What the task asks:
Could you reproduce the lines below from the one with "s.cyc := rfl" through the one with "s.hostLines := rfl"? Keep both ends and add nothing.

[Raw data Boundary: Start]

/-! ### `State.advanceTo` -/

@[simp] theorem State.advanceTo_time (s : State) (i : Iss) (pc : BitVec 52) (n : Bool) (b : Option BranchInfo) : (s.advanceTo i pc n b).time = s.time := rfl
@[simp] theorem State.advanceTo_fine (s : State) (i : Iss) (pc : BitVec 52) (n : Bool) (b : Option BranchInfo) : (s.advanceTo i pc n b).fine = s.fine := rfl
@[simp] theorem State.advanceTo_phase (s : State) (i : Iss) (pc : BitVec 52) (n : Bool) (b : Option BranchInfo) : (s.advanceTo i pc n b).phase = s.phase := rfl
@[simp] theorem State.advanceTo_issues (s : State) (i : Iss) (pc : BitVec 52) (n : Bool) (b : Option BranchInfo) : (s.advanceTo i pc n b).issues = s.issues := rfl
@[simp] theorem State.advanceTo_service (s : State) (i : Iss) (pc : BitVec 52) (n : Bool) (b : Option BranchInfo) : (s.advanceTo i pc n b).service = s.service := rfl
@[simp] theorem State.advanceTo_serviced (s : State) (i : Iss) (pc : BitVec 52) (n : Bool) (b : Option BranchInfo) : (s.advanceTo i pc n b).serviced = s.serviced := rfl
@[simp] theorem State.advanceTo_readsFmt (s : State) (i : Iss) (pc : BitVec 52) (n : Bool) (b : Option BranchInfo) : (s.advanceTo i pc n b).readsFmt = s.readsFmt := rfl
@[simp] theorem State.advanceTo_steps (s : State) (i : Iss) (pc : BitVec 52) (n : Bool) (b : Option BranchInfo) : (s.advanceTo i pc n b).steps = s.steps := rfl
@[simp] theorem State.advanceTo_draws (s : State) (i : Iss) (pc : BitVec 52) (n : Bool) (b : Option BranchInfo) : (s.advanceTo i pc n b).draws = s.draws := rfl
@[simp] theorem State.advanceTo_cur (s : State) (i : Iss) (pc : BitVec 52) (n : Bool) (b : Option BranchInfo) : (s.advanceTo i pc n b).cur = s.cur := rfl
@[simp] theorem State.advanceTo_mem (s : State) (i : Iss) (pc : BitVec 52) (n : Bool) (b : Option BranchInfo) : (s.advanceTo i pc n b).mem = s.mem := rfl
@[simp] theorem State.advanceTo_memBad (s : State) (i : Iss) (pc : BitVec 52) (n : Bool) (b : Option BranchInfo) : (s.advanceTo i pc n b).memBad = s.memBad := rfl
@[simp] theorem State.advanceTo_blocks (s : State) (i : Iss) (pc : BitVec 52) (n : Bool) (b : Option BranchInfo) : (s.advanceTo i pc n b).blocks = s.blocks := rfl
@[simp] theorem State.advanceTo_launches (s : State) (i : Iss) (pc : BitVec 52) (n : Bool) (b : Option BranchInfo) : (s.advanceTo i pc n b).launches = s.launches := rfl
@[simp] theorem State.advanceTo_ctxs (s : State) (i : Iss) (pc : BitVec 52) (n : Bool) (b : Option BranchInfo) : (s.advanceTo i pc n b).ctxs = s.ctxs := rfl
@[simp] theorem State.advanceTo_gens (s : State) (i : Iss) (pc : BitVec 52) (n : Bool) (b : Option BranchInfo) : (s.advanceTo i pc n b).gens = s.gens := rfl
@[simp] theorem State.advanceTo_queues (s : State) (i : Iss) (pc : BitVec 52) (n : Bool) (b : Option BranchInfo) : (s.advanceTo i pc n b).queues = s.queues := rfl
@[simp] theorem State.advanceTo_trees (s : State) (i : Iss) (pc : BitVec 52) (n : Bool) (b : Option BranchInfo) : (s.advanceTo i pc n b).trees = s.trees := rfl
@[simp] theorem State.advanceTo_pools (s : State) (i : Iss) (pc : BitVec 52) (n : Bool) (b : Option BranchInfo) : (s.advanceTo i pc n b).pools = s.pools := rfl
@[simp] theorem State.advanceTo_syzygy (s : State) (i : Iss) (pc : BitVec 52) (n : Bool) (b : Option BranchInfo) : (s.advanceTo i pc n b).syzygy = s.syzygy := rfl
@[simp] theorem State.advanceTo_feeds (s : State) (i : Iss) (pc : BitVec 52) (n : Bool) (b : Option BranchInfo) : (s.advanceTo i pc n b).feeds = s.feeds := rfl
@[simp] theorem State.advanceTo_spawnq (s : State) (i : Iss) (pc : BitVec 52) (n : Bool) (b : Option BranchInfo) : (s.advanceTo i pc n b).spawnq = s.spawnq := rfl
@[simp] theorem State.advanceTo_unperf (s : State) (i : Iss) (pc : BitVec 52) (n : Bool) (b : Option BranchInfo) : (s.advanceTo i pc n b).unperf = s.unperf := rfl
@[simp] theorem State.advanceTo_copies (s : State) (i : Iss) (pc : BitVec 52) (n : Bool) (b : Option BranchInfo) : (s.advanceTo i pc n b).copies = s.copies := rfl
@[simp] theorem State.advanceTo_cols (s : State) (i : Iss) (pc : BitVec 52) (n : Bool) (b : Option BranchInfo) : (s.advanceTo i pc n b).cols = s.cols := rfl
@[simp] theorem State.advanceTo_dyns (s : State) (i : Iss) (pc : BitVec 52) (n : Bool) (b : Option BranchInfo) : (s.advanceTo i pc n b).dyns = s.dyns := rfl
@[simp] theorem State.advanceTo_l1 (s : State) (i : Iss) (pc : BitVec 52) (n : Bool) (b : Option BranchInfo) : (s.advanceTo i pc n b).l1 = s.l1 := rfl
@[simp] theorem State.advanceTo_fillNo (s : State) (i : Iss) (pc : BitVec 52) (n : Bool) (b : Option BranchInfo) : (s.advanceTo i pc n b).fillNo = s.fillNo := rfl
@[simp] theorem State.advanceTo_icache (s : State) (i : Iss) (pc : BitVec 52) (n : Bool) (b : Option BranchInfo) : (s.advanceTo i pc n b).icache = s.icache := rfl
@[simp] theorem State.advanceTo_tlb (s : State) (i : Iss) (pc : BitVec 52) (n : Bool) (b : Option BranchInfo) : (s.advanceTo i pc n b).tlb = s.tlb := rfl
@[simp] theorem State.advanceTo_tlb2 (s : State) (i : Iss) (pc : BitVec 52) (n : Bool) (b : Option BranchInfo) : (s.advanceTo i pc n b).tlb2 = s.tlb2 := rfl
@[simp] theorem State.advanceTo_walks (s : State) (i : Iss) (pc : BitVec 52) (n : Bool) (b : Option BranchInfo) : (s.advanceTo i pc n b).walks = s.walks := rfl
@[simp] theorem State.advanceTo_l2 (s : State) (i : Iss) (pc : BitVec 52) (n : Bool) (b : Option BranchInfo) : (s.advanceTo i pc n b).l2 = s.l2 := rfl
@[simp] theorem State.advanceTo_woas (s : State) (i : Iss) (pc : BitVec 52) (n : Bool) (b : Option BranchInfo) : (s.advanceTo i pc n b).woas = s.woas := rfl
@[simp] theorem State.advanceTo_woaNo (s : State) (i : Iss) (pc : BitVec 52) (n : Bool) (b : Option BranchInfo) : (s.advanceTo i pc n b).woaNo = s.woaNo := rfl
@[simp] theorem State.advanceTo_xfaults (s : State) (i : Iss) (pc : BitVec 52) (n : Bool) (b : Option BranchInfo) : (s.advanceTo i pc n b).xfaults = s.xfaults := rfl
@[simp] theorem State.advanceTo_token (s : State) (i : Iss) (pc : BitVec 52) (n : Bool) (b : Option BranchInfo) : (s.advanceTo i pc n b).token = s.token := rfl
@[simp] theorem State.advanceTo_chovis (s : State) (i : Iss) (pc : BitVec 52) (n : Bool) (b : Option BranchInfo) : (s.advanceTo i pc n b).chovis = s.chovis := rfl
@[simp] theorem State.advanceTo_sysreqs (s : State) (i : Iss) (pc : BitVec 52) (n : Bool) (b : Option BranchInfo) : (s.advanceTo i pc n b).sysreqs = s.sysreqs := rfl
@[simp] theorem State.advanceTo_slotGens (s : State) (i : Iss) (pc : BitVec 52) (n : Bool) (b : Option BranchInfo) : (s.advanceTo i pc n b).slotGens = s.slotGens := rfl
@[simp] theorem State.advanceTo_btags (s : State) (i : Iss) (pc : BitVec 52) (n : Bool) (b : Option BranchInfo) : (s.advanceTo i pc n b).btags = s.btags := rfl
@[simp] theorem State.advanceTo_lid (s : State) (i : Iss) (pc : BitVec 52) (n : Bool) (b : Option BranchInfo) : (s.advanceTo i pc n b).lid = s.lid := rfl
@[simp] theorem State.advanceTo_reserved (s : State) (i : Iss) (pc : BitVec 52) (n : Bool) (b : Option BranchInfo) : (s.advanceTo i pc n b).reserved = s.reserved := rfl
@[simp] theorem State.advanceTo_pinned (s : State) (i : Iss) (pc : BitVec 52) (n : Bool) (b : Option BranchInfo) : (s.advanceTo i pc n b).pinned = s.pinned := rfl
@[simp] theorem State.advanceTo_split (s : State) (i : Iss) (pc : BitVec 52) (n : Bool) (b : Option BranchInfo) : (s.advanceTo i pc n b).split = s.split := rfl
@[simp] theorem State.advanceTo_clock (s : State) (i : Iss) (pc : BitVec 52) (n : Bool) (b : Option BranchInfo) : (s.advanceTo i pc n b).clock = s.clock := rfl
@[simp] theorem State.advanceTo_cyc (s : State) (i : Iss) (pc : BitVec 52) (n : Bool) (b : Option BranchInfo) : (s.advanceTo i pc n b).cyc = s.cyc := rfl
@[simp] theorem State.advanceTo_traces (s : State) (i : Iss) (pc : BitVec 52) (n : Bool) (b : Option BranchInfo) : (s.advanceTo i pc n b).traces = s.traces := rfl
@[simp] theorem State.advanceTo_corrected (s : State) (i : Iss) (pc : BitVec 52) (n : Bool) (b : Option BranchInfo) : (s.advanceTo i pc n b).corrected = s.corrected := rfl
@[simp] theorem State.advanceTo_samples (s : State) (i : Iss) (pc : BitVec 52) (n : Bool) (b : Option BranchInfo) : (s.advanceTo i pc n b).samples = s.samples := rfl
@[simp] theorem State.advanceTo_hostLines (s : State) (i : Iss) (pc : BitVec 52) (n : Bool) (b : Option BranchInfo) : (s.advanceTo i pc n b).hostLines = s.hostLines := rfl
@[simp] theorem State.advanceTo_recalls (s : State) (i : Iss) (pc : BitVec 52) (n : Bool) (b : Option BranchInfo) : (s.advanceTo i pc n b).recalls = s.recalls := rfl
@[simp] theorem State.advanceTo_inputs (s : State) (i : Iss) (pc : BitVec 52) (n : Bool) (b : Option BranchInfo) : (s.advanceTo i pc n b).inputs = s.inputs := rfl
@[simp] theorem State.advanceTo_outbox (s : State) (i : Iss) (pc : BitVec 52) (n : Bool) (b : Option BranchInfo) : (s.advanceTo i pc n b).outbox = s.outbox := rfl
@[simp] theorem State.advanceTo_mgmt (s : State) (i : Iss) (pc : BitVec 52) (n : Bool) (b : Option BranchInfo) : (s.advanceTo i pc n b).mgmt = s.mgmt := rfl
@[simp] theorem State.advanceTo_drvNext (s : State) (i : Iss) (pc : BitVec 52) (n : Bool) (b : Option BranchInfo) : (s.advanceTo i pc n b).drvNext = s.drvNext := rfl
@[simp] theorem State.advanceTo_mailbox (s : State) (i : Iss) (pc : BitVec 52) (n : Bool) (b : Option BranchInfo) : (s.advanceTo i pc n b).mailbox = s.mailbox := rfl
@[simp] theorem State.advanceTo_flash (s : State) (i : Iss) (pc : BitVec 52) (n : Bool) (b : Option BranchInfo) : (s.advanceTo i pc n b).flash = s.flash := rfl
@[simp] theorem State.advanceTo_flashLen (s : State) (i : Iss) (pc : BitVec 52) (n : Bool) (b : Option BranchInfo) : (s.advanceTo i pc n b).flashLen = s.flashLen := rfl
@[simp] theorem State.advanceTo_flashOpen (s : State) (i : Iss) (pc : BitVec 52) (n : Bool) (b : Option BranchInfo) : (s.advanceTo i pc n b).flashOpen = s.flashOpen := rfl
@[simp] theorem State.advanceTo_fuseSvn (s : State) (i : Iss) (pc : BitVec 52) (n : Bool) (b : Option BranchInfo) : (s.advanceTo i pc n b).fuseSvn = s.fuseSvn := rfl
@[simp] theorem State.advanceTo_dumpBase (s : State) (i : Iss) (pc : BitVec 52) (n : Bool) (b : Option BranchInfo) : (s.advanceTo i pc n b).dumpBase = s.dumpBase := rfl
@[simp] theorem State.advanceTo_dumpSize (s : State) (i : Iss) (pc : BitVec 52) (n : Bool) (b : Option BranchInfo) : (s.advanceTo i pc n b).dumpSize = s.dumpSize := rfl
@[simp] theorem State.advanceTo_fatal (s : State) (i : Iss) (pc : BitVec 52) (n : Bool) (b : Option BranchInfo) : (s.advanceTo i pc n b).fatal = s.fatal := rfl
@[simp] theorem State.advanceTo_dumpOwed (s : State) (i : Iss) (pc : BitVec 52) (n : Bool) (b : Option BranchInfo) : (s.advanceTo i pc n b).dumpOwed = s.dumpOwed := rfl
@[simp] theorem State.advanceTo_peerAt (s : State) (i : Iss) (pc : BitVec 52) (n : Bool) (b : Option BranchInfo) : (s.advanceTo i pc n b).peerAt = s.peerAt := rfl
@[simp] theorem State.advanceTo_peerAsk (s : State) (i : Iss) (pc : BitVec 52) (n : Bool) (b : Option BranchInfo) : (s.advanceTo i pc n b).peerAsk = s.peerAsk := rfl
@[simp] theorem State.advanceTo_peerSaid (s : State) (i : Iss) (pc : BitVec 52) (n : Bool) (b : Option BranchInfo) : (s.advanceTo i pc n b).peerSaid = s.peerSaid := rfl
@[simp] theorem State.advanceTo_replayQ (s : State) (i : Iss) (pc : BitVec 52) (n : Bool) (b : Option BranchInfo) : (s.advanceTo i pc n b).replayQ = s.replayQ := rfl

[Raw data Boundary: End]

Output:
@[simp] theorem State.advanceTo_cyc (s : State) (i : Iss) (pc : BitVec 52) (n : Bool) (b : Option BranchInfo) : (s.advanceTo i pc n b).cyc = s.cyc := rfl
@[simp] theorem State.advanceTo_traces (s : State) (i : Iss) (pc : BitVec 52) (n : Bool) (b : Option BranchInfo) : (s.advanceTo i pc n b).traces = s.traces := rfl
@[simp] theorem State.advanceTo_corrected (s : State) (i : Iss) (pc : BitVec 52) (n : Bool) (b : Option BranchInfo) : (s.advanceTo i pc n b).corrected = s.corrected := rfl
@[simp] theorem State.advanceTo_samples (s : State) (i : Iss) (pc : BitVec 52) (n : Bool) (b : Option BranchInfo) : (s.advanceTo i pc n b).samples = s.samples := rfl
@[simp] theorem State.advanceTo_hostLines (s : State) (i : Iss) (pc : BitVec 52) (n : Bool) (b : Option BranchInfo) : (s.advanceTo i pc n b).hostLines = s.hostLines := rfl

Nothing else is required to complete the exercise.